Hi everyone, I'm adopting my first dog this coming weekend and thought that this would be a great place to get started. Its one of the little black and white male Siberian Husky pups in the picture below, and I'm really excited to have a fur kid.  











I was wondering if anyone could give me some tips on puppy proofing my house and helping to make the adjustment as easy as possible on him? Also I'm trying to find an original Eskimo or Inuit name for him. If any one has sugguests on names or other tips for a first time pet parent I'd really appreciate it! Thanks!


----------



## trumpetjock (Dec 14, 2007)

*SibGirl* said:


> Hi everyone, I'm adopting my first dog this coming weekend and thought that this would be a great place to get started. Its one of the little black and white male Siberian Husky pups in the picture below, and I'm really excited to have a fur kid.
> 
> 
> 
> ...


How about Shiya? It's the inuit word for "Snow at Dawn".

Also, the word Qimmik(SP?) is "dog". I think that is already a name for the Canadian Eskimo Dog though.

Gorgeous pups, I hope you're ready for a handful, sibes are fun


----------



## Shastar (Nov 29, 2007)

Congrats!!

Sibes can keep you on your toes, but I just love to hear them talk.


----------



## *SibGirl* (Mar 3, 2008)

Thanks for the name idea, I love Shiya and the meaning! Also I am only getting one of them, but I think I'm ready for the challenge. Do you have any advice on training my new puppy?


----------



## trumpetjock (Dec 14, 2007)

*SibGirl* said:


> Thanks for the name idea, I love Shiya and the meaning! Also I am only getting one of them, but I think I'm ready for the challenge. Do you have any advice on training my new puppy?

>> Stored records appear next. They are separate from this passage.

-- ==== Sys2Proof/Machine/Tide.lean ====
section
/-! DEFINITION. Tide time (R440 to R451), launches (R452 to R454), the slack-water stop and resume (R455 to R467),
state images (R468 to R470). -/

namespace Sys2Proof.Machine

/-! ## Instants of timers (R441, R467) -/

/-- An instant moved by a number of nanoseconds. -/
def moved (d : Int) (t : Nat) : Nat := ((t : Int) + d).toNat

def movedO (d : Int) (t : Option Nat) : Option Nat := t.map (moved d)

/-- The instants a chunk's timers and ages are measured from, by `f`, and those at which its waits end, by `g`. -/
def movedChunk (f g : Nat → Nat) (c : Chunk) : Chunk :=
  { c with
    firstAt := c.firstAt.map f, inputs := c.inputs.map (fun x => { x with at_ := f x.at_ }),
    unacked := c.unacked.map (fun u => { u with at_ := f u.at_ }),
    inDeadline := c.inDeadline.map g, rackDeadline := c.rackDeadline.map g, resultAt := c.resultAt.map f,
    sealedAt := f c.sealedAt }

def movedGroup (f g : Nat → Nat) (x : Group) : Group :=
  { x with
    readyAt := x.readyAt.map f, sent := x.sent.map (fun c => { c with sentAt := f c.sentAt }),
    chunks := x.chunks.map (movedChunk f g) }

/-- Move the instants from which protocol timers, ages and refills are measured, by `f`, and those at which a wait ends, by
`g`: those that a cut stops (R456, R467). -/
def moveProtocol (f g : Nat → Nat) (s : State) : State :=
  let s := { s with groups := s.groups.map (fun e => (e.1, movedGroup f g e.2)) }
  let s := onEmb (fun m => { m with
    homes := m.homes.map (fun h => { h with works := h.works.map (fun w => { w with sentAt := f w.sentAt }) }),
    orphans := m.orphans.map (fun o => { o with sentAt := f o.sentAt }),
    rpDecayAt := f m.rpDecayAt, missed := m.missed.map (fun x => (x.1, x.2.1, x.2.2.1, f x.2.2.2)) }) s
  let s := onMem (fun m => { m with outst := m.outst.map (fun o => { o with at_ := f o.at_ }) }) s
  let s := onRoute (fun r => { r with flows := r.flows.map (fun e => (e.1, e.2.1, e.2.2.1, e.2.2.2.1, f e.2.2.2.2)) }) s
  let s := onShoal (fun h => { h with
    stored := h.stored.map (fun x => { x with since := f x.since }),
    flows := h.flows.map (fun e => (e.1, { e.2 with timer := e.2.timer.map f, lastAt := f e.2.lastAt })),
    auditAt := h.auditAt.map (fun t => t.map f) }) s
  let bucket (b : Bucket) : Bucket := { b with at_ := f b.at_ }
  let s := { s with
    qents := s.qents.map (fun q => { q with bucket := q.bucket.map bucket }),
    policers := s.policers.map (fun q => { q with bucket := bucket q.bucket }) }
  onNet (fun n => { n with ports := n.ports.map (fun e => (e.1, { e.2 with slots := e.2.slots.map (fun x => (x.1, (x.2.1, f x.2.2))) })) }) s

def movedPort (d : Int) (x : Port) : Port :=
  { x with
    disableAt := movedO d x.disableAt, phaseAt := moved d x.phaseAt, retryAt := movedO d x.retryAt, declared := movedO d x.declared,
    cliffHold := movedO d x.cliffHold, reqAt := moved d x.reqAt,
    peer := { x.peer with startAt := moved d x.peer.startAt, aborts := x.peer.aborts.map (moved d) },
    link := { x.link with
      replay := x.link.replay.map (fun h => { h with at_ := moved d h.at_ }), nakvAt := moved d x.link.nakvAt,
      rewound := x.link.rewound.map (fun r => (r.1, moved d r.2)), authFails := x.link.authFails.map (moved d),
      goodAt := moved d x.link.goodAt, dataAt := moved d x.link.dataAt, syncAt := moved d x.link.syncAt } }

/-- Move the instants of the timers that run through a stop (R457). -/
def moveRunning (d : Int) (s : State) : State :=
  let s := onHost (fun h => { h with rings := h.rings.map (fun e => (e.1, { e.2 with oldest := moved d e.2.oldest })) }) s
  let s := onTide (fun t => { t with
    up := t.up.map (fun u => (moved d u.1, u.2.1, moved d u.2.2)), down := t.down.map (fun u => (u.1, moved d u.2.1, moved d u.2.2)),
    edge := moved d t.edge, pulse := movedO d t.pulse }) s
  let s := onStop (fun t => { t with cutAt := moved d t.cutAt }) s
  let s := onDev (fun x => { x with bcnAt := moved d x.bcnAt }) s
  let s := onNet (fun n => { n with
    ports := n.ports.map (fun e => (e.1, movedPort d e.2)), macs := n.macs.map (fun e => (e.1, (e.2.1, moved d e.2.2))) }) s
  let s := onFlt (fun f => { f with wdAt := moved d f.wdAt, stalls := f.stalls.map (fun x => (x.1, moved d x.2)) }) s
  let s := onPwr (fun p => { p with rgns := p.rgns.map (fun r => { r with
    gatedAt := moved d r.gatedAt, ebbAt := moved d r.ebbAt, ebbLast := moved d r.ebbLast, idleAt := moved d r.idleAt,
    measuredAt := movedO d r.measuredAt }), replanAt := p.replanAt.map (movedO d) }) s
  let s := onShoal (fun h => { h with slices := h.slices.map (fun x => { x with
    quarters := x.quarters.map (fun q => { q with doneAt := movedO d q.doneAt }) }) }) s
  onObs (fun o => { o with traces := o.traces.map (fun t => { t with tokensAt := moved d t.tokensAt }) }) s

/-- The level of TIDE_SYNC_OUT (R449): with OUT_EN set it is high for 100 ns from each Tide count that is a multiple of
1,000,000 and that the counter has passed with OUT_EN set and without a step; a step inside the 100 ns leaves them their
length (R441). With OUT_EN clear it is low. -/
def tideSyncOut (s : State) : Bool :=
  let t := s.tide
  let edge := t.now / 1000000 * 1000000
  t.outEn && ((decide (t.now < edge + 100) && decide (t.outAt ≤ edge) && decide (t.steppedAt.getD 0 ≤ edge))
    || t.pulse.any (fun p => decide (t.now < p + 100)))

/-- The counter steps forward: it alone moves, and every timer keeps what it has measured (R441). -/
def stepTide (v : Nat) (s : State) : State :=
  let d : Int := (v : Int) - s.tide.now
  let edge := s.tide.now / 1000000 * 1000000
  let s := if tideSyncOut s && s.tide.pulse.all (fun p => decide (p + 100 ≤ s.tide.now)) then onTide (fun t => { t with pulse := some edge }) s else s
  let s := moveRunning d (moveProtocol (moved d) (moved d) s)
  onTide (fun t => { t with now := v, stepped := true, steppedAt := some v }) s

/-! ## Registers (R441, R442, R447, R448) -/

/-- TIDE_NOW_READ: a read of TIDE_NOW_LO latches the upper half. -/
def doNowRead (s : State) : State := if regsLive s then onTide (fun t => { t with nowHi := t.now / 2 ^ 32 }) s else s

def execTideNowRead (s : State) : Host.Outcome State Fault Refusal := .next (doNowRead s)

/-- TIDE_SET_WRITE: a load is refused to a SLAVE, backward, or off the edges of the pin; a MASTER with PINSRC loads at
the next edge, any other Q7 at once (R441, R447, R448). -/
def doTideSet (hi : Word) (s : State) : State :=
    let s := onTide (fun t => { t with setHi := hi }) s
    let t := s.tide
    let v := hi.toNat * 2 ^ 32 + t.setLo.toNat
    let pin := t.role == 1 && t.pinSrc
    if t.role = 2 ∨ v < t.now ∨ (pin = true ∧ v % 1000000 ≠ 0) then onTide (fun t => { t with setRej := true, setRejAt := some t.now }) s
    else if pin then onTide (fun t => { t with pendingSet := some v }) s
    else if v = t.now then s
    else stepTide v s

def execTideSetWrite (hi : Word) (s : State) : Host.Outcome State Fault Refusal := .next (byHost (doTideSet hi) s)

/-- TIDE_ROLE_WRITE: TIDE_CFG; a write to ROLE returns TSTATE to FREE or ACQUIRE (R442). The reserved ROLE 3 leaves
ROLE as it stands. -/
def doTideRole (v : Word) (s : State) : State :=
    let s := onTide (fun t => { t with
      role := if fld v 31 30 = 3 then t.role else fld v 31 30, pinSrc := bitAt v 29, outEn := bitAt v 28,
      outAt := if t.outEn then t.outAt else t.now, pulse := if bitAt v 28 then t.pulse else none,
      src := 3, samples := [], up := none, down := none, good := 0, bad := 0, missing := 0, edge := t.now, pendingSet := none }) s
    retide (setTState (if s.tide.role = 0 then .free else .acquire) s)

def execTideRoleWrite (v : Word) (s : State) : Host.Outcome State Fault Refusal := .next (byHost (doTideRole v) s)

/-! ## Alignment (R443 to R445, R448) -/

/-- The mean of the last eight values, rounded down. -/
def mean (l : List Int) : Int := if l.isEmpty then 0 else l.foldl (· + ·) 0 / l.length
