/-- Steps 2 and 3 of R585: the firmware bundle and the lane dies' image. -/
def bootFirmware (x : StartInput) (s : State) : State :=
  match chooseSlot fwReason fwSvnOf hrNO_FIRMWARE 0 s.sec.nextFw s with
  | .error r => holdByRom r 0 s
  | .ok k =>
    let s := onSec (fun y => { y with fw := fwOf (((nth s.sec.flash k {}).bundle).getD []) k, nextFw := none }) s
    match (List.range 12).find? (fun l => x.badLaneDies.contains l) with
    | some l => enterHold hrFW_IMAGE l 0 s
    | none => bootConfig x s

/-- What the MRAM areas give at step 1 of R585: a Cliff record or a repair log that fails its tag is discarded, the Cliff
record of before a power cycle is loaded, and the recorded endpoint ID is known (R492, R506). -/
def bootMram (x : StartInput) (s : State) : State :=
  let s := if x.cliffAreaOk then s else onFlt (fun f => { f with mramCliff := none }) s
  let s := if x.repairLogOk then s
    else onPart (fun p => { p with repairLog := [], repairBufs := [], retired := [], cellMap := [], badCells := [] }) s
  let s := match s.flt.mramCliff with
    | some c => if s.dev.cold then
        onFlt (fun f => { f with lastCliff := true, lastCliffAt := some s.tide.now, cliffSrc := c.1, cliffLoc := c.2.1, cliffTide := c.2.2 }) s else s
    | none => s
  onSec (fun y => { y with epid := y.owner.map (·.2) }) (onDev (fun d => { d with cold := false }) s)

/-- The manufacturing record as BOOT reads it: the first read fixes the part's disabled regions (R3, log entry 81), and those
regions stand power-gated (R4). -/
def readMfg (x : StartInput) (s : State) : State :=
  let s := onPart (fun p => if p.mfgRead then p else { p with mfgRead := true, off := x.disabled }) (onDev (fun d => { d with mfg := true }) s)
  forAll (s.part.disabled) (fun e => onRgn (4 * e.1 + e.2) (fun r => { r with gated := true, gatedAt := s.tide.now, opening := false })) s

/-- BOOT_SEQUENCE_DONE: the steps of BOOT in order; the first failure ends in HOLD (R503, R506, R585). -/
def doBootSequence (x : StartInput) (s : State) : State :=
  if s.dev.state ≠ .boot then s
  else if ¬ x.pufOk then holdByRom hrPUF 0 s
  else if ¬ x.mfgOk then holdByRom hrMFG 0 s
  else
    let s := readMfg x s
    if ¬ x.mramOk then holdByRom hrMRAM 0 s else bootFirmware x (bootMram x s)

def execBootSequenceDone (x : StartInput) (s : State) : Host.Outcome State Fault Refusal := .next (doBootSequence x s)
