-- ==== Sys2Proof/Machine/Dispatch.lean ====
section
/-! DEFINITION. One arm for each command: a direct call of its meaning. -/

namespace Sys2Proof.Machine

Never give in. Northern breeds, huskies especially, tend to be hardheaded. If you tell him to sit and he doesn't do it, don't let him get away with it - put him in position yourself if you need to.

The best way to describe training a northern (and any breed really) is "Firm, but Fair".

Also, start early. You'll be very surprised at the things your little pup can learn when he's just a baby. Rocky knows more commands than most full grown dogs I've ever met, and he's just 17 weeks.

Good luck, and have fun with it!


----------